Ce dernier texte permet de compléter la première proposition de notre analyse :

p’e:P’EL:NAL.NA’-I.AK:MAT[MUWAN].n(i) = P’eelnaalna’, Juunakmaatmuwáŋ

« Essence de l’Unique mère, Augure à l’éternelle grâce » Étape 3 (notre Transcription, translittération et traduction, version complète)

p’e:P’EL.NAL.NA’ = P’eelnaalna’

« Essence de l’Unique mère »

Il a aussi permis de donner une valeur logographique aux signes T31, T267 et T348, tous des variantes de la séquence I-AK = juunák = eternel.

En même temps, il est devenu définitivement clair que les inscriptions de Palenque (et en général de toute la région maya) reflètent la langue yukatekan, « l’ancêtre » de la langue yucatèque moderne. Le fait est prouvé au-delà des inutiles régionalismes modernes.

En somme, les substitutions fonctionnent et ont donné des résultats qui sont allés au-delà de nos attentes. Il y a d’autres exemples mais nous nous limiterons à indiquer deux des plus importants : le nom du jeune P’esóts’ (« Petite Chauve-souris ») avant de devenir Chaksóts’ (« Grande Chauve-souris »), chef de file militaire palenquais et aussi le nom de P’eyóŋ (« Petit de la famille ») avant de devenir le gouverneur de La Corona, Petén, Guatemala.

La syllabe me alors éliminée, fallait-il aussi oublier la syllabe je ? Nous sommes allés contrôler les autres preuves :

Panneau 12, Piedras Negras, Petén, Guatemala, détail de la deuxième phrase

TRANSCRIPTION …-XIII:AJAW-I.PAT:ji:y(a)-LAKAM.TUN:n(i)-III.a.je:l(a)-XVIII:YAX.SIH:m(a)-... TRANSLITTÉRATION PHONÉTIQUE … ooxlajuúŋ Ajáw i’ patjíy laakantúŋ ooxajeél waxaklajuúŋ Yaaxsihoóm... TRADUCTION LIBRE « … puis, le 18 octobre 514 ap. J.-C., fut faite la stèle de la fertilité… » TRADUCTION LITTÉRALE « … treize Ajáw, puis fut faite la grande pierre des nombreux réveils, dix-huit Yaaxsihoóm... »

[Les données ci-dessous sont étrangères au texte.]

/-! What Port F takes (R171). -/

section
variable {s : State} {f : Frame}

theorem exec_transmitTake_f_of_free (opened : s.bridge = .opened) (free : s.portF.tx = none) :
    exec (.transmitTake .f) s = .next (transmitF s) := by
  refine congrArg Host.Outcome.next ((whenRunning_of_opened opened _).trans (if_neg ?_))
  simp [State.port, free]

theorem transmitF_of_prio {x : PrioFrame} {rest : List PrioFrame} (queue : s.prio = x :: rest) :
    transmitF s = beginSend .f x.frame (s.withPrio rest) := by
  simp only [transmitF, queue]

theorem transmitF_of_forward {rest : List Frame} (noPrio : s.prio = []) (waiting : s.portF.fwd = f :: rest) :
    transmitF s = takeForwardF f s := by
  simp only [transmitF, noPrio, waiting]

theorem transmitF_of_empty (noPrio : s.prio = []) (noForward : s.portF.fwd = []) : transmitF s = s := by
  simp only [transmitF, noPrio, noForward]

theorem takeForwardF_of_passed (passes : ¬sendingGuardFails s f = true) :
    takeForwardF f s = beginSend .f f (dropForward .f s) := if_neg passes

theorem takeForwardF_of_withheld (fails : sendingGuardFails s f = true) (room : s.replyQ.length < 4) :
    takeForwardF f s = withholdOrder f (dropForward .f s) :=
  (if_pos fails).trans (if_pos (decide_eq_true room))

theorem takeForwardF_of_no_room (fails : sendingGuardFails s f = true) (full : 4 ≤ s.replyQ.length) :
    takeForwardF f s = s :=
  (if_pos fails).trans (if_neg fun room => absurd (of_decide_eq_true room) (Nat.not_lt.mpr full))

theorem dropForward_f_eq {rest : List Frame} (waiting : s.portF.fwd = f :: rest) :
    dropForward .f s = { s with portF := { s.portF with fwd := rest } } := by
  have left : s.portF.fwd.drop 1 = rest := by rw [waiting]; rfl
  rw [← left]; rfl

/-- A withheld order is answered REFUSED, 5, with cause VISIT, 6, and its site entry goes (R112; log entry 38). -/
theorem withholdOrder_eq (f : Frame) (s : State) : withholdOrder f s = { s with
    replyQ := s.replyQ ++ [builtFrame 0 .reply f.seq [5, f.payload.headD (Config.absentOrderKind f.dest f.seq), f.dest, 6]]
    tracker := { s.tracker with
      orders := s.tracker.orders.filter (fun e => !(e.key == ⟨.site, f.dest.toNat, f.seq⟩)) } } := by
  rw [withholdOrder, gateAnswer, ← List.headD_eq_head?_getD]
  rfl

theorem exec_transmitTake_f_of_prio {x : PrioFrame} {rest : List PrioFrame} (opened : s.bridge = .opened)
    (free : s.portF.tx = none) (queue : s.prio = x :: rest) : exec (.transmitTake .f) s = .next { s with
      prio := rest, portF := { s.portF with tx := some ⟨x.frame, s.portF.settings, 0, 0⟩ } } := by
  rw [exec_transmitTake_f_of_free opened free, transmitF_of_prio queue]
  rfl

section
variable {rest : List Frame} (opened : s.bridge = .opened) (free : s.portF.tx = none) (noPrio : s.prio = [])
  (waiting : s.portF.fwd = f :: rest)
include opened free noPrio waiting

theorem exec_transmitTake_f_of_forward : exec (.transmitTake .f) s = .next (takeForwardF f s) := by
  rw [exec_transmitTake_f_of_free opened free, transmitF_of_forward noPrio waiting]

theorem exec_transmitTake_f_of_passed (passes : ¬sendingGuardFails s f = true) : exec (.transmitTake .f) s =
    .next { s with portF := { s.portF with fwd := rest, tx := some ⟨f, s.portF.settings, 0, 0⟩ } } := by
  rw [exec_transmitTake_f_of_forward opened free noPrio waiting, takeForwardF_of_passed passes, dropForward_f_eq waiting]
  rfl

theorem exec_transmitTake_f_of_withheld (fails : sendingGuardFails s f = true) (room : s.replyQ.length < 4) :
    exec (.transmitTake .f) s = .next { s with
      portF := { s.portF with fwd := rest }
      replyQ := s.replyQ ++ [builtFrame 0 .reply f.seq [5, f.payload.headD (Config.absentOrderKind f.dest f.seq), f.dest, 6]]
      tracker := { s.tracker with
        orders := s.tracker.orders.filter (fun e => !(e.key == ⟨.site, f.dest.toNat, f.seq⟩)) } } := by
  rw [exec_transmitTake_f_of_forward opened free noPrio waiting, takeForwardF_of_withheld fails room,
    dropForward_f_eq waiting, withholdOrder_eq]

theorem exec_transmitTake_f_of_no_room (fails : sendingGuardFails s f = true) (full : 4 ≤ s.replyQ.length) :
    exec (.transmitTake .f) s = .next s := by
  rw [exec_transmitTake_f_of_forward opened free noPrio waiting, takeForwardF_of_no_room fails full]

end

end

end Sys2Proof.Machine
end

section
/-! PROOF. Only the Port F arbitration puts a frame into a free Port F transmitter (R171): every other command leaves it
free. -/

namespace Sys2Proof.Machine

/-- The Port F transmitter sends nothing. -/
def FreeF (s : State) : Prop := s.portF.tx = none

theorem Only.freeF {fs : List Field} {s t : State} (h : Only fs s t) (noPort : .portF ∉ fs) (free : FreeF s) : FreeF t :=
  (congrArg PortState.tx (h.same .portF noPort)).trans free

section
variable {s : State}

theorem FreeF.withPort (free : FreeF s) (p : Port) {x : PortState} (keeps : (s.port p).tx = none → x.tx = none) :
    FreeF (s.withPort p x) := by
  cases p with
  | s => exact free
  | f => exact keeps free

Escalier Glyphique 4, Dos Pilas, Petén, Guatemala, détail de la Marche 1

TRANSCRIPTION …-u.III:TAL:AL-u.K’ATUN-I.AK’:TAJ.j(a)-ti.III.a-je.n(e)-LOM:NAL-... TRANSLITTÉRATION PHONÉTIQUE … uooxtaál uk’atúŋ, i’ ak’táj ti’ Ooxajéŋ lomnáal... TRADUCTION LIBRE « … fut son troisième « katún » (au pouvoir), puis il dansa avec le sceptre de la Grande Fertilité… » TRADUCTION LITTÉRALE « … ce fut sa troisième pierre consacrée, puis il dansa avec le bâton pastoral-essence des Nombreux

Réveils… »

Monument 6, El Tortuguero, Tabasco, Mexique, détail

TRANSCRIPTION …-xa.a:je:s(e)-yo.OL:l(a)-... TRANSLITTÉRATION PHONÉTIQUE … xa’ ajés yoól... TRADUCTION LIBRE « … alors se réveillèrent les viscères… » TRADUCTION LITTÉRALE « … alors se réveillèrent les viscères… »

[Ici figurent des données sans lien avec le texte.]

/-- Write a notice to a port's ring: nothing while the ring is disabled; discarded with overflow and attention where it is
full; vector 512 once between head writes (09 R490 to R493, R496). -/
def State.noticeTo (s : State) (port : HostPort) (type : Nat) (st : Status) (detail n x : Nat) : State :=
  let p := s.pcieOf port
  if !p.nqEnable then s
  else if p.nqEntries ≤ p.nqCount then (s.updPcie port fun p => { p with nqOverflow := true }).attnOn port .notice
  else
    let bs := noticeBytes type st.code detail p.nqLap n (s.conn n) x
    let s := s.emit (.dma port (p.nqBase + 16 * p.nqTail.toNat) bs false)
    let wrap := decide (p.nqEntries ≤ p.nqTail.toNat + 1)
    let s := s.updPcie port fun p =>
      { p with
        nqTail := if wrap then 0 else p.nqTail + 1
        nqLap := if wrap then !p.nqLap else p.nqLap
        nqCount := p.nqCount + 1
        vec512 := true }
    s.when (!p.vec512) fun s => s.emit (.msix port 512)

/-- A notice about connection `n` to its sender, where that is a host port (09 R490). -/
def State.notice (s : State) (n type : Nat) (st : Status) (detail x : Nat) : State :=
  match txPort (s.conn n).srcKind with
  | some p => s.noticeTo p type st detail n x
  | none => s

/-! ## Sending -/

/-- The hop count of a route entry, and its codes: code i in bits [5i+4:5i] of words 1 to 3 (08 R474). -/
def routeHops (e : RouteEnt) : Nat := (e.w0.extractLsb' 16 5).toNat
def routeCodes (e : RouteEnt) : List (BitVec 5) :=
  let v := e.w1.toNat + e.w2.toNat * 2 ^ 32 + e.w3.toNat * 2 ^ 64
  (List.range (routeHops e)).map fun i => BitVec.ofNat 5 (v / 2 ^ (5 * i))

/-- The hub with the message unit port of a partition's row: the outer column of its half (08 R436). -/
def unitHub (p : Nat) : Nat := hubAt (match partHalf p with | .west => 0 | .east => 15) (p % 8)

/-- The sender leg: along a hub's row into the exit ring; none from the exit ring itself; from the other ring into the spine at the entry's
row and across (08 R434, R435). The session engine, whose place in its spine the spec does not give, is taken to stand beside the exit ring
(log entry 65). -/
def State.senderLeg (s : State) (kind : BitVec 3) (ep : BitVec 14) (e : RouteEnt) : List (BitVec 5) :=
  let east := bit e.w0 30
  let fromCol := fun (x : Nat) => if east then runCodes 1 (16 - x) else runCodes 3 (x + 1)
  let enter : BitVec 5 := BitVec.ofNat 5 (0x18 + (e.w0.extractLsb' 0 3).toNat)
  match kind.toNat with
  | 1 | 3 => if east then enter :: runCodes 1 16 else []
  | 2 => if east then [] else enter :: runCodes 3 16
  | 4 => fromCol (hubCol (ltClus (ep.toNat / 8)))
  | 6 => fromCol (hubCol (unitHub (partOf (s.queue ep.toNat).base)))
  | _ => runCodes (if east then 1 else 3) 1

/-- A VC1 route to a chip exists and fits 16 codes; the chip itself needs no entry (08 R435, R474). -/
def State.routeOk (s : State) (kind : BitVec 3) (ep : BitVec 14) (chip : BitVec 10) : Bool :=
  let e := s.route chip.toNat
  decide (chip = s.fret.chip) ||
    (bit e.w0 31 && decide (1 ≤ routeHops e) && decide (routeHops e ≤ 16)
      && decide ((s.senderLeg kind ep e).length + routeHops e ≤ 16))

/-- The route of a connection's worms: the class it starts with, and the hop codes of its sender leg and its entry (08 R434, R435). -/
def State.routeOf (s : State) (n : Nat) : Bool × List (BitVec 5) :=
  let c := s.conn n
  let e := s.route c.chip.toNat
  if c.chip = s.fret.chip then (false, []) else (bit e.w0 29, s.senderLeg c.srcKind c.srcEp e ++ routeCodes e)

/-- R378: a send of `r` units is allowed. -/
def ConnSt.allows (c : ConnSt) (r : Nat) : Bool :=
  c.nak || (decide (c.outst.toNat < c.quota.toNat) && decide (c.outst.toNat + r ≤ c.grant.toNat))

/-- Send one message now: the sequence number, the units and the count (07 R372, R378, R409). -/
def State.transmit (s : State) (n : Nat) (w : Waiting) : State :=
  let c := s.conn n
  let r := recUnits w.body.length
  let seq : BitVec 32 := if w.kind = 3 then BitVec.ofNat 32 w.round else c.seq
  let s := s.emit (.message c.chip (s.routeOf n) w.kind ⟨s.fret.chip, BitVec.ofNat 12 n, c.serial, Fin.ofNat 4096 c.queue.toNat, seq, w.body, false,
    decide (w.kind = 3), []⟩)
  s.updConn n fun c =>
    { c with
      seq := c.seq + 1
      sent := satAdd c.sent 1
      units := Tab.put c.units seq.toNat r
      outst := if c.nak then 0 else c.outst + BitVec.ofNat 16 r
      sentUnits := if c.nak then c.sentUnits else c.sentUnits + BitVec.ofNat 32 r }

/-- A result of the session engine waits for a connection (06 R343). -/
def State.resultFor (s : State) (n : Nat) : Bool := s.sess.results.any fun e => decide (e.1 = n)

Il n’y avait donc plus de problèmes ultérieurs avec la syllabe je (T69), toujours étant qu’elle se situe

dans la partie inférieure du glyphe et non dans la supérieure. Dans le cas où elle se trouve dans la supérieure (par distribution du traceur maya), son son est signalé par d’autres signes qui terminent en -j. Analysons deux exemples du nom du gouverneur de Palenque qui souffrit la destruction de son centre cérémoniel :

AJ.je.n(e):OL:l(a) = Ajéŋ [Y]Oól [Máat] = Celui qui Réveille le Cœur [du Cormoran]

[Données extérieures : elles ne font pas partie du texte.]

/-- The target, or a block that contains it, is in a reset (R604). -/
def State.blkInReset (s : State) (level target : Nat) : Bool :=
  match level with
  | 0 => s.tileInReset target
  | 1 => s.clusInReset target
  | _ => s.partInReset target

/-- Why a request of RSTC_BLK is refused (R604), in this order where several apply. -/
def State.blkRefusal (s : State) (level target : Nat) : Option (BitVec 8) :=
  let p := blkPart level target
  if s.resetLevel.isSome then some 5
  else if !blkExists level target then some 2
  else if s.parked p ∨ s.waking p ∨ bit s.gov.parking p then some 3
  else if s.blkInReset level target ∨ s.partMode p = .reset then some 4
  else none

/-- A tile enters its reset and stays in it until the block is done (R598). -/
def State.holdTile (s : State) (pt : Nat) : State := s.resetTile pt

/-- What a block reset resets; its tiles answer again at BLK_RESET_DONE (R598, R600; 06 R312; 07 R396; 15 R701). -/
def State.blkReset (s : State) (level target : Nat) : State :=
  match level with
  | 0 => (s.loseEntries (.tile target)).holdTile target
  | 1 => ((s.loseEntries (.clus target)).each (clusTiles target) (·.holdTile ·)).resetEngine target
  | _ =>
    let s := (s.loseEntries (.part target)).dropLatches target
    let s := (s.fenceQueues target).closeFolds target
    let s := s.each (partTiles target) (·.holdTile ·)
    let s := s.each (partClusters target) (·.resetEngine ·)
    let s := (s.endWindows target).lpInvalidate target true
    let s := s.each (s.digsOf target) fun s e => s.updDig e.1 fun d => { d with due := false }
    s.updPart target fun q => { q with queue := [], started := [], backlog := [], hbm := .selfRefresh }

/-- A block reset is listed as running. -/
def State.addBlk (s : State) (level target : Nat) (recovery : Bool) : State :=
  s.modRstc fun r => { r with blkResult := 0, blks := r.blks ++ [⟨BitVec.ofNat 2 level, target, recovery⟩] }

/-- Tasks armed or running with a tile or stream context in a cluster, and those that use a logical tile. -/
def State.tasksOnClus (s : State) (c : Nat) : List (BitVec 32) :=
  (s.tasks.map fun e => BitVec.ofNat 32 e.1).filter fun n => (s.task n).busy && (match s.taskCfg n with
    | some g => (taskClusters g).contains c
    | none => false)

def State.tasksOnLt (s : State) (lt : Nat) : List (BitVec 32) :=
  (s.tasks.map fun e => BitVec.ofNat 32 e.1).filter fun n =>
    (s.task n).busy && (s.effTiles n).any fun e => decide (e.1 = lt)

(Cas de signe que précède avec terminaison en -j)

a:je.n(e):OL-ma:t(a) = Ajéŋ [Y]Oól Máat = Celui qui Réveille le Cœur du Cormoran

(Cas commun)

CONCLUSIONS

Arrivés au terme de la recherche, nous pouvons la résumer de cette manière, ayant maintenant compris que la jupe de la dame « procréatrice de divinités » l’indique comme « l’élue » :

1. Le signe T69 indique la syllabe p’e lorsqu’il se trouve en position de superfixe et la syllabe je lorsqu’il occupe la position de suffixe ou est précédé par un autre signe qui termine en -j. Pour l’antérieur nous avons décidé de faire référence au premier cas en lui donnant le numéro T69e, et au deuxième T69. S’il y a des doutes, il est suffisant de vérifier si les « rayures » se trouvent en haut ou en bas.

T69e = p’e

T69 = je

T69cpl = je

2. Les signes T610 et T613 indiquent sans aucun doute le logogramme P’EL. Le premier était utilisé

dans la période du Classique et le deuxième dans les codex mayas.

T610 = P’EL

T613 = P’EL

3. Les signes T31, T267 et T348 indiquent la séquence I-AK, c’est-à-dire, juunák. 4. Le signe pour la syllabe me, que de nombreux chercheurs ont mis en doute, a définitivement disparu

du syllabaire. Il faudra le chercher.